- Zavallia Location in Kirovohrad Oblast Zavallia Location in Ukraine
- Coordinates: 48°12′09″N 30°00′52″E﻿ / ﻿48.20250°N 30.01444°E
- Country: Ukraine
- Oblast: Kirovohrad Oblast
- Raion: Holovanivsk Raion
- Hromada: Zavallia settlement hromada

Population (2022)
- • Total: 4,433
- Time zone: UTC+2 (EET)
- • Summer (DST): UTC+3 (EEST)

= Zavallia, Kirovohrad Oblast =

Rural locality in Kirovohrad Oblast, Ukraine

Zavallia (Завалля; Завалье) is a rural settlement in Holovanivsk Raion of Kirovohrad Oblast in Ukraine. It is located on the left bank of the Southern Bug. Zavallia hosts the administration of Zavallia settlement hromada, one of the hromadas of Ukraine. Population:

==History==
Until 18 July 2020, Zavallia belonged to Haivoron Raion. The raion was abolished in July 2020 as part of the administrative reform of Ukraine, which reduced the number of raions of Kirovohrad Oblast to four. The area of Haivoron Raion was merged into Holovanivsk Raion.

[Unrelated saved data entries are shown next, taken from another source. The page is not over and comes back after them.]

-- ==== Sys2Proof/Certificates/Slice0/Obligations.lean ====
section
/-! DEFINITION. The statements for the provers, each from the numbered rules of spec/. -/

open Sys2Proof Sys2Proof.Config Sys2Proof.Machine Sys2Proof.Safety

/-! ### Encoding -/

/-- spec/30_encoding.md R301, R310, R351: decoding the word of any operation gives it back, with every operand at every
value. -/
def Obligations.DecodeEncodeRoundTrip : Prop := ∀ i : Instr, decode (encode i) = .op i

/-- spec/30_encoding.md R300, R301, R351: a word that spells an operation is that operation's word; no bit is dropped. -/
def Obligations.EncodeDecodeRoundTrip : Prop := ∀ (w : Word) (i : Instr), decode w = .op i → encode i = w

/-- spec/30_encoding.md R311: "A word `w` spells an operation exactly when `(w & mask) = match`", and no word matches two
rows. -/
def Obligations.WordSpellsOpExactlyWhenRowMatches : Prop :=
  ∀ w : Word,
    (∀ r ∈ opTable, w &&& r.mask = r.pattern ↔ ∃ i, decode w = .op i ∧ i.row = r ∧ i.mnemonic = r.mnemonic)
    ∧ ∀ r ∈ opTable, ∀ q ∈ opTable, w &&& r.mask = r.pattern → w &&& q.mask = q.pattern → r = q

/-- spec/30_encoding.md R350: the two cases of an illegal word are exactly the words that spell nothing. -/
def Obligations.IllegalWordSpellsNothing : Prop :=
  ∀ w : Word, decode w = .refuse .reserved ↔
    (opField w).toNat = 0 ∨ 8 ≤ (opField w).toNat
      ∨ ∃ r ∈ opTable, opField r.pattern = opField w ∧ w &&& r.mask ≠ r.pattern

/-- spec/95_test_vectors.md V2.1: the sample words, by the layouts of spec/30_encoding.md R301. -/
def Obligations.SampleWordsDecode : Prop :=
  decode 0x00000000#32 = .refuse .reserved ∧ decode 0x10000000#32 = .op .tick
  ∧ decode 0x10000001#32 = .refuse .reserved ∧ decode 0x2001007D#32 = .op (.edge true 125#16)
  ∧ decode 0x200000FA#32 = .op (.edge false 250#16) ∧ decode 0x2001FFFF#32 = .op (.edge true 65535#16)
  ∧ decode 0x20020000#32 = .refuse .reserved ∧ decode 0x30000000#32 = .op .overflow
  ∧ decode 0x38000000#32 = .refuse .reserved ∧ decode 0x40002A4F#32 = .op (.txWrite 42#16 0x4F#8)
  ∧ decode 0x407FFFFF#32 = .op (.txWrite 32767#16 0xFF#8) ∧ decode 0x41000000#32 = .refuse .reserved
  ∧ decode 0x50000006#32 = .op (.txStart 6#16) ∧ decode 0x50010006#32 = .refuse .reserved
  ∧ decode 0x60000040#32 = .op (.take 64#16) ∧ decode 0x6000FFFF#32 = .op (.take 65535#16)
  ∧ decode 0x70000000#32 = .op .reset ∧ decode 0x70000010#32 = .refuse .reserved
  ∧ decode 0x80000000#32 = .refuse .reserved ∧ decode 0xF0000000#32 = .refuse .reserved

/-- spec/30_encoding.md R360: the word of each of the nine spellings once its line is parsed, and an oversized value is a
syntax error, not truncated. That `.word` takes a number below 2 to the 32 is the model's choice, log entry 14. -/
def Obligations.ScriptSpellingsGiveTheirWords : Prop :=
  ∀ p : Params,
    assemble p .tick = some [0x10000000#32] ∧ assemble p .ovf = some [0x30000000#32]
    ∧ assemble p .reset = some [0x70000000#32]
    ∧ (∀ iv, assemble p (.edge true iv)
        = if iv ≤ 65535 then some [0x20010000#32 ||| BitVec.ofNat 32 iv] else none)
    ∧ (∀ iv, assemble p (.edge false iv)
        = if iv ≤ 65535 then some [0x20000000#32 ||| BitVec.ofNat 32 iv] else none)
    ∧ (∀ idx b, assemble p (.txw idx b)
        = if idx ≤ 65535 ∧ b ≤ 255
          then some [0x40000000#32 ||| BitVec.ofNat 32 idx <<< 8 ||| BitVec.ofNat 32 b] else none)
    ∧ (∀ len, assemble p (.txs len)
        = if len ≤ 65535 then some [0x50000000#32 ||| BitVec.ofNat 32 len] else none)
    ∧ (∀ len, assemble p (.take len)
        = if len ≤ 65535 then some [0x60000000#32 ||| BitVec.ofNat 32 len] else none)
    ∧ (∀ w, assemble p (.word w) = if w < 4294967296 then some [BitVec.ofNat 32 w] else none)

/-! ### The step -/

/-- spec/20_memory.md R230, spec/10_state.md R102: a step on a legal parameter set takes the next word off the port and,
where it spells an operation, is that operation's meaning. -/
def Obligations.StepAppliesDecodedOp : Prop :=
  ∀ (s : State) (w : Word) (rest : List Word) (i : Instr),
    s.params.legal = true → s.port = w :: rest → decode w = .op i → step s = exec i { s with port := rest }

/-- spec/30_encoding.md R350: a refused word changes no state and returns no result, and a mark is kept. That the run
goes on after it is the model's reading, log entry 2. -/
def Obligations.StepMarksRefusedWord : Prop :=
  ∀ (s : State) (w : Word) (rest : List Word),
    s.params.legal = true → s.port = w :: rest → decode w = .refuse .reserved →
    step s = .next { s with port := rest, history := ⟨.refuse .reserved, none, status s⟩ :: s.history }

/-- spec/00_scope.md R10: a parameter set that violates any of the conditions is refused, and no other is. -/
def Obligations.IllegalParametersRefused : Prop :=
  ∀ s : State, step s = .refused .illegalParameters ↔
    ¬ ((0 < s.params.shortMin ∧ s.params.shortMin ≤ s.params.shortMax ∧ s.params.shortMax < s.params.longMin
          ∧ s.params.longMin ≤ s.params.longMax ∧ s.params.longMax < s.params.intervalMax
          ∧ s.params.intervalMax ≤ 65535)
        ∧ (1 ≤ s.params.bufBytes ∧ s.params.bufBytes ≤ 8191) ∧ s.params.txBufBytes ≤ 65535)

/-- spec/60_exceptions.md R745: with nothing presented the state persists. The model's choice of a step that changes
nothing is log entry 1. -/
def Obligations.NothingPresentedPersists : Prop :=
  ∀ s : State, s.params.legal = true → s.port = [] → step s = .next s

/-- spec/00_scope.md R16, spec/30_encoding.md R340: an operation that completes has exactly one outcome, which is no
refusal; only TAKE returns a result, and its count is the number of its bytes. The status recorded is the status after
it, and the status vector of every state is `tx_active`, `complete` and `line_out`, bits 0, 1 and 2 (spec/10_state.md
R147). -/
def Obligations.OneOutcomeAndOnlyTakeReturns : Prop :=
  (∀ s : State, (status s).getLsbD 0 = s.txActive ∧ (status s).getLsbD 1 = s.complete
    ∧ (status s).getLsbD 2 = s.lineOut)
  ∧ ∀ (i : Instr) (s t : State), exec i s = .next t →
    ∃ e : Event, t.history = e :: s.history ∧ e.status = status t ∧ (∀ r, e.outcome ≠ .refuse r)
      ∧ (e.result.isSome = true ↔ ∃ len, i = .take len)
      ∧ ∀ r, e.result = some r → r.count.toNat = r.data.length

/-! ### Reset -/

/-- spec/43_control.md R650, R652: RESET completes in every state and leaves every register at its table value, the line
low, and both arrays at the free values of a new draw, with no cell written, as at power-on. What stands outside the block
is unchanged. That the draws are numbered, and that a RESET takes the next number, is the model's choice, log entry 5. -/
def Obligations.ResetLeavesTheTable : Prop :=
  ∀ s : State, ∃ t, exec .reset s = .next t
    ∧ t.rxState = .idle ∧ t.syncN = 0#3 ∧ t.pendingHalf = false ∧ t.lastBit = false ∧ t.run = 0#3
    ∧ t.wrBits = 0#16 ∧ t.complete = false
    ∧ t.txActive = false ∧ t.txLen = 0#16 ∧ t.txH = 0#21 ∧ t.lineOut = false ∧ t.pulseReady = false
    ∧ t.draws = s.draws + 1 ∧ (∀ j, txByte t j = txDraw t.draws j) ∧ (∀ i, frameBit t i = frameDraw t.draws i)
    ∧ SameReceiverRegs State.reset t ∧ SameTransmitterRegs State.reset t
    ∧ t.frame = State.reset.frame ∧ t.txMem = State.reset.txMem
    ∧ t.params = s.params ∧ t.port = s.port ∧ t.history = ⟨.ok [], none, 0#3⟩ :: s.history

/-! ### The transmit operations -/

/-- spec/40_transmit.md R420: TICK, idle and sending. -/
def Obligations.TickRule : Prop :=
  ∀ s : State,
    (s.txActive = false → exec .tick s = .next (State.record (.ok []) none { s with pulseReady := true }))
    ∧ (s.txActive = true → s.txLen.toNat ≤ s.params.txBufBytes →
        ∀ h : s.txH.toNat < (txLevels ((List.range s.txLen.toNat).map (txByte s))).length,
          exec .tick s = .next (State.record (.ok []) none
            { s with
              pulseReady := false
              lineOut := (txLevels ((List.range s.txLen.toNat).map (txByte s)))[s.txH.toNat]
              txH := s.txH + 1#21
              txActive := decide ((s.txH + 1#21).toNat
                ≠ (txLevels ((List.range s.txLen.toNat).map (txByte s))).length) }))

/-- The model's choice, log entry 8: past the end of the frame, a state that spec/10_state.md R150 rules out, TICK still
completes; it advances `tx_h` and consumes the pulse, whatever level it drives. -/
def Obligations.TickPastTheEndCompletes : Prop :=
  ∀ s : State, s.txActive = true → s.txLen.toNat ≤ s.params.txBufBytes →
    (txLevels ((List.range s.txLen.toNat).map (txByte s))).length ≤ s.txH.toNat →
    ∃ t, exec .tick s = .next t ∧ t.txH = s.txH + 1#21 ∧ t.pulseReady = false ∧ t.txLen = s.txLen
      ∧ SameReceiverRegs s t ∧ t.frame = s.frame ∧ t.txMem = s.txMem ∧ t.draws = s.draws ∧ SameSurroundings s t

/-- spec/40_transmit.md R430: TX_WRITE while busy, outside `TxMem`, and otherwise. -/
def Obligations.TxWriteRule : Prop :=
  ∀ (s : State) (idx : BitVec 16) (data : Byte),
    (s.txActive = true → exec (.txWrite idx data) s = .next (State.record (.ignore .txBusy) none s))
    ∧ (s.txActive = false → s.params.txBufBytes ≤ idx.toNat →
        exec (.txWrite idx data) s = .next (State.record (.ignore .txIndex) none s))
    ∧ (s.txActive = false → idx.toNat < s.params.txBufBytes →
        ∃ t, exec (.txWrite idx data) s = .next t
          ∧ txByte t idx.toNat = data ∧ (∀ j, j ≠ idx.toNat → txByte t j = txByte s j)
          ∧ SameTransmitterRegs s t ∧ SameReceiverRegs s t ∧ t.frame = s.frame ∧ SameFrameStore s t
          ∧ t.draws = s.draws ∧ t.params = s.params ∧ t.port = s.port
          ∧ t.history = ⟨.ok [], none, status s⟩ :: s.history)

/-- spec/40_transmit.md R440: TX_START while busy, too long, and otherwise; the line does not change. -/
def Obligations.TxStartRule : Prop :=
  ∀ (s : State) (len : BitVec 16),
    (s.txActive = true → exec (.txStart len) s = .next (State.record (.ignore .txBusy) none s))
    ∧ (s.txActive = false → s.params.txBufBytes < len.toNat →
        exec (.txStart len) s = .next (State.record (.ignore .txLength) none s))
    ∧ (s.txActive = false → len.toNat ≤ s.params.txBufBytes →
        exec (.txStart len) s = .next (State.record (.ok []) none
          { s with txLen := len, txH := 0#21, pulseReady := false, txActive := true }))

/-- spec/40_transmit.md R421: a frame consumes exactly `2*|WireBits|` TICKs, drives `TxLevels` in order, and the last
TICK drives 1 and clears `tx_active`; further TICKs hold the level. -/
def Obligations.FrameConsumesItsTicks : Prop :=
  ∀ (s : State) (len : BitVec 16) (p : List Byte),
    s.txActive = false → len.toNat ≤ s.params.txBufBytes → p = (List.range len.toNat).map (txByte s) →
    (∀ k, 1 ≤ k → k < 2 * (wireBits p).length →
      ∃ t, execAll (.txStart len :: List.replicate k .tick) s = .next t
        ∧ t.txActive = true ∧ t.txH.toNat = k ∧ (txLevels p)[k - 1]? = some t.lineOut)
    ∧ ∀ m, ∃ t, execAll (.txStart len :: List.replicate (2 * (wireBits p).length + m) .tick) s = .next t
        ∧ t.txActive = false ∧ t.txH.toNat = 2 * (wireBits p).length ∧ t.lineOut = true

/-- spec/30_encoding.md R361: the expansion of SEND loads the payload and ends with `tx_busy` 0 and the line high. -/
def Obligations.SendExpansionEndsIdle : Prop :=
  ∀ (s : State) (bs : List Byte),
    s.txActive = false → bs.length ≤ s.params.txBufBytes → bs.length < 2 ^ 16 →
    ∃ t, execAll (sendOps bs) s = .next t ∧ t.txActive = false ∧ t.lineOut = true
      ∧ t.txLen.toNat = bs.length ∧ ∀ (j : Nat) (h : j < bs.length), txByte t j = bs[j]

/-! ### The wire format -/

/-- spec/40_transmit.md R422: "This sequencer gives the same levels in the same order." -/
def Obligations.SequencerDrivesTxLevels : Prop := ∀ p : List Byte, sequencerLevels p = txLevels p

Until 26 January 2024, Zavallia was designated urban-type settlement. On this day, a new law entered into force which abolished this status, and Zavallia became a rural settlement.

==Economy==
===Transportation===
The settlement is connected by road with Haivoron and Savran. It has access to Highway M05 which connects Kyiv and Odesa.

=== Mining ===
The Zavallia mine is one of the largest graphite mines in Ukraine and in the world. The mine is located in the center of the country in Kirovohrad Oblast. The mine has estimated reserves of 6.4 million tonnes of ore 7% graphite.